Rani menuju tempat parkir di belakang gedung. Rafa terlihat gugup, melihat Rani berjalan semakin cepat, kenapa juga memilih tempat parkir di belakang untuk bicara. Sebisa mungkin dia mencegah langkah Rani.
“Cowok yang bicara sama kamu, kapan hari di taman belakang itu siapa? Pasien? Keluarga pasien?” Tanya Rafa mencoba menghentikan langkah Rani. Pintu belakang yang mengarah ke tempat parkir hanya tinggal satu meter dari mereka berdiri.
Rani menjawab santai sambil melanjutkan langkahnya pelan-pelan, ada nada cemburu yang ditangkap Rani dari pertanyaan Rafa, “Elu, kenapa mau tau? Kan gue juga bukan sodara elu.” Nada bicara Rani mulai dingin.
“Jawab aja. Aku mau tau aja, apa kamu udah lama punya hubungan sama dia?”

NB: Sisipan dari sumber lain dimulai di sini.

-- ==== Sys2Proof/Claims.lean ====
section
/-!
DEFINITION. The predicates that the statements for the provers share, written from the rules of spec/ in terms of the
fields of State; each names its rules.
-/

namespace Sys2Proof.Claims

open Sys2Proof.Machine

/-! ### The wire conventions of R176 and the CRC of R167 -/

/-- A two-byte field, high byte first. -/
def twoBytes (h : Half) : List Byte := [byteOf (h.toNat / 256), byteOf h.toNat]

/-- A four-byte field, high byte first. -/
def fourBytes (w : Word) : List Byte :=
  [byteOf (w.toNat / 16777216), byteOf (w.toNat / 65536), byteOf (w.toNat / 256), byteOf w.toNat]

/-- A number as a two-byte field. -/
def twoOf (n : Nat) : List Byte := twoBytes (BitVec.ofNat 16 n)

/-- A signed number as a two-byte field, two's complement. -/
def twoOfInt (n : Int) : List Byte := twoBytes (BitVec.ofInt 16 n)

/-- A number as a four-byte field. -/
def fourOf (n : Nat) : List Byte := fourBytes (BitVec.ofNat 32 n)

/-- A signed number as a four-byte field, two's complement. -/
def fourOfInt (n : Int) : List Byte := fourBytes (BitVec.ofInt 32 n)

/-- A received two-byte field, high byte first. -/
def fromTwo (high low : Byte) : Half := BitVec.ofNat 16 (high.toNat * 256 + low.toNat)

/-- A received four-byte field, high byte first. -/
def fromFour (a b c d : Byte) : Word :=
  BitVec.ofNat 32 (((a.toNat * 256 + b.toNat) * 256 + c.toNat) * 256 + d.toNat)

/-- A flag: 0 for clear, 1 for set. -/
def flagCode (b : Bool) : Byte := if b then 1 else 0

/-- A set: one bit per member, the first member in bit 0. -/
def setCode (members : List Bool) : Byte := byteOf (members.foldr (fun m n => 2 * n + m.toNat) 0)

def phasesCode (v : PhaseSet) : Byte := setCode [v.p1, v.p2, v.p3]

def pinsCode (v : PinSet) : Byte := setCode [v.op, v.sp, v.pp, v.localSwitch]

def holdCode (v : HoldSet) : Byte := setCode [v.op, false, v.pp]

def alarmsCode (v : AlarmSet) : Byte :=
  setCode [v.unitLost, v.unitMismatch, v.transferFault, v.meteringLost, v.phaseLow, v.phaseHigh, v.holdChanged,
    v.settingsDefaulted]

/-- The alarm conditions that a received set names. -/
def alarmsNamed (b : Byte) : AlarmSet where
  unitLost := b.getLsbD 0
  unitMismatch := b.getLsbD 1
  transferFault := b.getLsbD 2
  meteringLost := b.getLsbD 3
  phaseLow := b.getLsbD 4
  phaseHigh := b.getLsbD 5
  holdChanged := b.getLsbD 6
  settingsDefaulted := b.getLsbD 7

/-- A phase, 0 for none or UNKNOWN. -/
def phaseCode : Option Phase → Byte
  | none => 0 | some .p1 => 1 | some .p2 => 2 | some .p3 => 3

/-- The phase that a received byte names, if any. -/
def phaseNamed (b : Byte) : Option Phase :=
  if b = 1 then some .p1 else if b = 2 then some .p2 else if b = 3 then some .p3 else none

/-- An optional trigger number: absent is 0xFF. -/
def triggerCode : Option TriggerId → Byte
  | none => 0xFF | some i => byteOf i.val

def kindCode : Kind → Byte
  | .unused => 0 | .movable => 1 | .fixed => 2 | .threePhase => 3

def sourceCode : Source → Byte
  | .op => 0 | .sp => 1 | .balancer => 2 | .localSwitch => 3

def outcomeCode : LogOutcome → Byte
  | .completed => 0 | .fellBack => 1 | .faultOpen => 2 | .unconfirmed => 3 | .noReply => 4 | .refused => 5
  | .withdrawn => 6 | .expired => 7 | .cancelled => 8 | .replaced => 9 | .evicted => 10 | .superseded => 11
  | .notPresent => 12 | .observed => 13

def engineCode : EngineState → Byte
  | .off => 0 | .starved => 1 | .held => 2 | .paused => 3 | .watch => 4 | .waiting => 5 | .quiet => 6

def meteringCode : MeteringStatus → Byte
  | .current => 0 | .stale => 1

def holdoverCode : Holdover → Byte
  | .inUse => 0 | .held => 1 | .unusable => 2

def quantityCode : Quantity → Byte
  | .phasePower => 0 | .phaseCurrent => 1 | .phaseVoltage => 2 | .powerStep => 3 | .unbalance => 4

def comparisonCode : Comparison → Byte
  | .above => 0 | .below => 1

/-- The address of a connection's unit on the selector bus (R1). -/
def unitAddress (c : ConnId) : Byte := byteOf (c.val + 1)

/-- One message bit enters the CRC of R167: the register shifts left, and the polynomial 0x1021 is added when the bit that
leaves differs from the message bit. -/
def crcBit (crc : Half) (bit : Bool) : Half :=
  if crc.getLsbD 15 != bit then (crc <<< 1) ^^^ 0x1021 else crc <<< 1

/-- The bits of a byte, the highest first: the input is not reflected (R167). -/
def bitsOf (b : Byte) : List Bool :=
  [b.getLsbD 7, b.getLsbD 6, b.getLsbD 5, b.getLsbD 4, b.getLsbD 3, b.getLsbD 2, b.getLsbD 1, b.getLsbD 0]

/-- The CRC-16 of R167, bit by bit: the initial value is 0xFFFF, the output not reflected, the final XOR 0. -/
def crcOf (bytes : List Byte) : Half := (bytes.flatMap bitsOf).foldl crcBit 0xFFFF

/-- A master-port frame: start byte, length, payload, and the CRC over length and payload (R177). -/
def frameOf (payload : List Byte) : List Byte :=
  let body := byteOf payload.length :: payload
  0x5A :: (body ++ twoBytes (crcOf body))

/-- A row of the table of R188. -/
structure SettingRow where
  number : Nat
  values : SettingRange
  default : Nat
  deriving DecidableEq, Repr

/-- The baud rates of R174. -/
def baudRates : SettingRange := .list [9600, 19200, 38400, 57600, 115200]

/-- The table of R188; the dead interval's steps of 10 are R133's. -/
def settingRow : SettingId → SettingRow
  | .balancerEnable => ⟨0, .list [0, 1], 0⟩ | .windowLength => ⟨1, .range 1 60, 10⟩
  | .vLow => ⟨2, .range 1800 2200, 2070⟩ | .vHigh => ⟨3, .range 2400 2800, 2530⟩
  | .voltageHysteresis => ⟨4, .range 0 100, 20⟩ | .deglitchWindows => ⟨5, .range 1 8, 3⟩
  | .phaseRating => ⟨6, .range 1000 30000, 9200⟩ | .gainFloor => ⟨7, .range 1 5000, 50⟩
  | .minimumLoad => ⟨8, .range 0 2000, 20⟩ | .planDepth => ⟨9, .range 1 4, 2⟩
  | .balanceInterval => ⟨10, .range 1 60, 6⟩ | .uStart => ⟨11, .range 1 9999, 150⟩
  | .uStop => ⟨12, .range 0 9998, 80⟩ | .quietWindows => ⟨13, .range 1 10, 2⟩
  | .masterLifetime => ⟨14, .range 10 3600, 600⟩ | .balancerLifetime => ⟨15, .range 30 600, 120⟩
  | .smoothingShift => ⟨16, .range 0 4, 2⟩ | .settleInterval => ⟨17, .range 60 7200, 600⟩
  | .dailyBudget => ⟨18, .range 1 255, 4⟩ | .routineSpacing => ⟨19, .range 20 1000, 100⟩
  | .surveyInterval => ⟨20, .range 10 600, 60⟩ | .arrivalHold => ⟨21, .range 5 300, 30⟩
  | .lapseLimit => ⟨22, .range 2 8, 3⟩ | .deadInterval => ⟨23, .range 20 200, 40⟩
  | .armHold => ⟨24, .range 1 10, 3⟩ | .confirmTimeout => ⟨25, .range 500 5000, 2000⟩
  | .baudOp => ⟨26, baudRates, 19200⟩ | .baudSp => ⟨27, baudRates, 19200⟩ | .baudPp => ⟨28, baudRates, 19200⟩

/-- The range of a trigger threshold, by its quantity (R81). -/
def thresholdRange : Quantity → Int × Int
  | .phasePower => (-30000, 30000) | .phaseCurrent => (0, 10000) | .phaseVoltage => (0, 3000)
  | .powerStep => (0, 60000) | .unbalance => (0, 9999)


/-! ### What the statements about requests share -/

/-- The part runs and the port transmits no response: a good frame's request is taken at once (R168). -/
def Ready (s : State) (p : Port) : Prop := s.powered = true ∧ (s.ports.get p).response = none

/-- The port waits for a start byte again: a frame has just completed on it (R167). -/
def taken (s : State) (p : Port) : State := { s with ports := s.ports.set p { s.ports.get p with rx := none } }

/-- The state with a response begun on a port and nothing else changed (R169). -/
def answered (s : State) (p : Port) (code status : Byte) (data : List Byte) : State :=
  { s with ports := s.ports.set p { s.ports.get p with response := some (code :: status :: data) } }

/-- The response a port transmits in `t` for a request taken in `s`; the other ports are as they were, and so are the
port's counters, its buffer and its rate. -/
def Answers (s t : State) (p : Port) (code status : Byte) (data : List Byte) : Prop :=
  t.ports = s.ports.set p { s.ports.get p with rx := none, response := some (code :: status :: data) }

/-- A port whose good frame arrives while a response is in transmission (R168). -/
def heldBack (x : PortState) (payload : List Byte) : PortState :=
  match x.buffered with
  | none => { x with rx := none, buffered := some payload }
  | some _ => { x with rx := none, overrun := min (x.overrun + 1) 65535 }

/-- The ports a command is permitted from, by the table of R171. -/
def portsOf : Command → List Port
  | .identify => [.op, .sp, .pp] | .readStatus => [.op, .sp, .pp] | .readPhases => [.op, .sp, .pp]
  | .readConnection => [.op, .sp, .pp] | .readTable => [.op, .sp, .pp] | .readQueue => [.op, .sp, .pp]
  | .readLog => [.op, .sp, .pp] | .readSetting => [.op, .sp, .pp] | .move => [.op, .sp] | .cancel => [.op, .sp]
  | .reprioritize => [.op, .sp] | .pin => [.op, .sp, .pp] | .unpin => [.op, .sp, .pp] | .unpinAll => [.op, .sp, .pp]
  | .hold => [.op, .pp] | .release => [.op, .pp] | .pauseBalancer => [.op, .sp] | .resumeBalancer => [.op, .sp]
  | .clearFault => [.op, .sp] | .survey => [.op, .sp] | .clearAlarms => [.op, .sp, .pp]
  | .setAlarmMask => [.op, .sp, .pp] | .writeSetting => [.op, .sp] | .writeConnection => [.op, .sp]
  | .writeTrigger => [.op, .sp] | .saveSettings => [.op, .sp] | .restart => [.op, .sp] | .setTime => [.op]

/-- A command's code and the number of its parameter bytes, by the tables of R171 and R180. -/
def codeAndLength : Command → Byte × Nat
  | .identify => (0x01, 0) | .readStatus => (0x02, 0) | .readPhases => (0x03, 0) | .readConnection => (0x04, 1)
  | .readTable => (0x05, 1) | .readQueue => (0x06, 1) | .readLog => (0x07, 5) | .readSetting => (0x08, 1)
  | .move => (0x10, 5) | .cancel => (0x11, 1) | .reprioritize => (0x12, 2) | .pin => (0x18, 1) | .unpin => (0x19, 1)
  | .unpinAll => (0x1A, 0) | .hold => (0x20, 0) | .release => (0x21, 0) | .pauseBalancer => (0x28, 0)
  | .resumeBalancer => (0x29, 0) | .clearFault => (0x2A, 1) | .survey => (0x2B, 0) | .clearAlarms => (0x30, 1)
  | .setAlarmMask => (0x31, 1) | .writeSetting => (0x38, 5) | .writeConnection => (0x39, 7)
  | .writeTrigger => (0x3A, 10) | .saveSettings => (0x3B, 0) | .restart => (0x3C, 0) | .setTime => (0x40, 4)

/-- The row of a command's request. -/
def requestRow : Command → Port → List Byte → Instr
  | .identify => .identify | .readStatus => .readStatus | .readPhases => .readPhases
  | .readConnection => .readConnection | .readTable => .readTable | .readQueue => .readQueue | .readLog => .readLog
  | .readSetting => .readSetting | .move => .move | .cancel => .cancel | .reprioritize => .reprioritize | .pin => .pin
  | .unpin => .unpin | .unpinAll => .unpinAll | .hold => .hold | .release => .release
  | .pauseBalancer => .pauseBalancer | .resumeBalancer => .resumeBalancer | .clearFault => .clearFault
  | .survey => .survey | .clearAlarms => .clearAlarms | .setAlarmMask => .setAlarmMask
  | .writeSetting => .writeSetting | .writeConnection => .writeConnection | .writeTrigger => .writeTrigger
  | .saveSettings => .saveSettings | .restart => .restart | .setTime => .setTime

/-- A port with one frame more counted as rejected (R167). -/
def rejecting (s : State) (p : Port) : State :=
  { s with ports := s.ports.set p { s.ports.get p with rejected := min ((s.ports.get p).rejected + 1) 65535 } }

/-- Bytes that begin a frame after its start byte and do not complete it: none yet, or a length of 1 to 120 and fewer
than the payload and the CRC (R167). -/
def PartOfFrame : List Byte → Prop
  | [] => True
  | len :: rest => 1 ≤ len.toNat ∧ len.toNat ≤ 120 ∧ rest.length < len.toNat + 2

/-- The stored image as the next power-on finds it: a save that supply broke off leaves a bad one (R189). -/
def imageFound (s : State) : Option Settings := if s.saving.isSome then none else s.image

/-- The connections a survey round at a reset lists: those in use, in ascending number (R117, R129). -/
def usedConns (st : Settings) : List ConnId := (List.finRange 64).filter fun c => (st.conns.get c).kind != .unused

/-- The bus of a controller that has just been reset and has granted the bus to the first survey poll (R129, R117). -/
def busStarted (st : Settings) (b : Bus) : Prop :=
  b.disarmSlots = Vector.replicate 64 none ∧ b.position = none ∧ b.routineSlot = false
    ∧ b.routineTimer = some (st.numeric.get SettingId.routineSpacing.number)
    ∧ b.surveyTimer = st.numeric.get SettingId.surveyInterval.number
    ∧ match usedConns st with
      | [] => b.surveyRunning = false ∧ b.surveySlot = false ∧ b.surveyList = [] ∧ b.outstanding = none ∧ b.tag = 0
      | c :: rest =>
        b.surveyRunning = true ∧ b.surveySlot = !rest.isEmpty ∧ b.surveyList = rest
          ∧ b.outstanding = some ⟨c, 0, .poll, .survey⟩ ∧ b.tag = 1

/-- The metering input after a reset (R41). -/
def meteringStarted (st : Settings) (m : Metering) : Prop :=
  m.status = .stale ∧ m.lost = false ∧ m.staleTimer = some (3 * st.numeric.get SettingId.windowLength.number)
    ∧ m.lastSequence = 0 ∧ m.gapCount = 0 ∧ m.unbalance = 0 ∧ m.rx = none
    ∧ ∀ q, m.phases.get q = ⟨.unusable, 0, 0, 0, 0, 0, 0, false, false⟩

/-- The balance engine after a reset (R87, R88): OFF or STARVED, by the balancer enable. -/
def engineStarted (st : Settings) (e : Engine) : Prop :=
  e.state = (if st.numeric.get SettingId.balancerEnable.number = 0 then .off else .starved) ∧ e.paused = false
    ∧ e.active = false ∧ e.windowCount = 0 ∧ e.quietCount = 0 ∧ e.pendingTrigger = none ∧ e.deferred = none
    ∧ e.report = none ∧ ∀ i, e.triggers.get i = ⟨0, false⟩

/-- The settle remaining a reset gives a connection (R22, R23). -/
def settleStarted (st : Settings) (c : ConnId) : Nat :=
  if (st.conns.get c).kind = .unused then 0 else st.numeric.get SettingId.settleInterval.number

/-- What both resets give a connection record: all but motion, fault cause, transfers today and pin set
(R22, R23, R129). -/
def connStarted (st : Settings) (c : ConnId) (x : Connection) : Prop :=
  x.presence = .absent ∧ x.arrivalHold = 0 ∧ x.recordedPhase = none ∧ x.load = 0 ∧ x.settle = settleStarted st c
    ∧ x.lastSerial = 0 ∧ x.lapseCount = 0 ∧ x.beforeLapse = none ∧ x.identitySerial = 0 ∧ x.lastReport = none

/-- Each attention line is asserted exactly while its port's set and mask share a condition (R165). -/
def LinesFollow (s : State) : Prop :=
  ∀ p, s.attention.get p = true ↔ ∃ a, (s.alarms.get p).has a = true ∧ (s.settings.masks.get p).has a = true

/-! ### What the statements about events share -/

/-- The move log with one record more: it takes the next sequence number and the part time, and the oldest of 64 gives
way (R182, R183). -/
def logged (s : State) (c : ConnId) (fromPhase : Option Phase) (toPhase : Phase) (src : Source)
    (trigger : Option TriggerId) (gain : Option Nat) (outcome : LogOutcome) : MoveLog :=
  let rs := s.log.records
    ++ [⟨s.log.nextSequence, s.partTime, c, fromPhase, toPhase, src, trigger, gain, outcome⟩]
  ⟨rs.drop (rs.length - 64), s.log.nextSequence + 1⟩

/-- A connection's record replaced. -/
def withConn (s : State) (c : ConnId) (x : Connection) : State := { s with conns := s.conns.set c x }

/-- The orders in the queue and in the contexts. -/
def allOrders (s : State) : List Order := s.queue.orders ++ s.inFlight.map (·.2.order)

Rani tertawa sumbang. Mereka sudah berada di tempat parkir yang lenggang, tidak terlihat siapapun disini, namun tidak jauh dari tempatnya berdiri ada pos penjaga. Rani hanya berjaga-jaga jika nanti Rafa susah disuruh pergi, dia bisa minta tolong petugas security tanpa harus menimbulkan keributan, itu salah satu tujuannya bicara ditempat ini.
“Gue nggak nyangka elu malah nanya gitu. Sebenarnya siapa yang ninggalin dan siapa yang ditinggalin disini?” Rani mulai emosi menghadapi Rafa.
“Ran… kalo kamu tau hubungan kita, udah nggak mungkin dilanjutin lagi.”
“Nggak mungkin dilanjutin… karena kamu lebih milih cewek lain, karena kamu selingkuh sama cewek lain, gitu.” Tandas Rani. Dia tidak paham lagi dengan pola pikir Rafa, sebenarnya apa tujuannya kemari, jika sudah tau hubungan mereka tidak mungkin dilanjutkan lagi. Hanya sekedar untuk bertanya siapa pria yang berbicara dengan Rani tempo hari, sungguh betapa Rafa mungkin tidak menyadari, bahwa harga dirinya telah jatuh saat ini.
“Dan kamu sendiri gimana? Sama cowok itu… siapa dia? Pasien kamu selama ini nggak pernah ada yang kayak gitu.”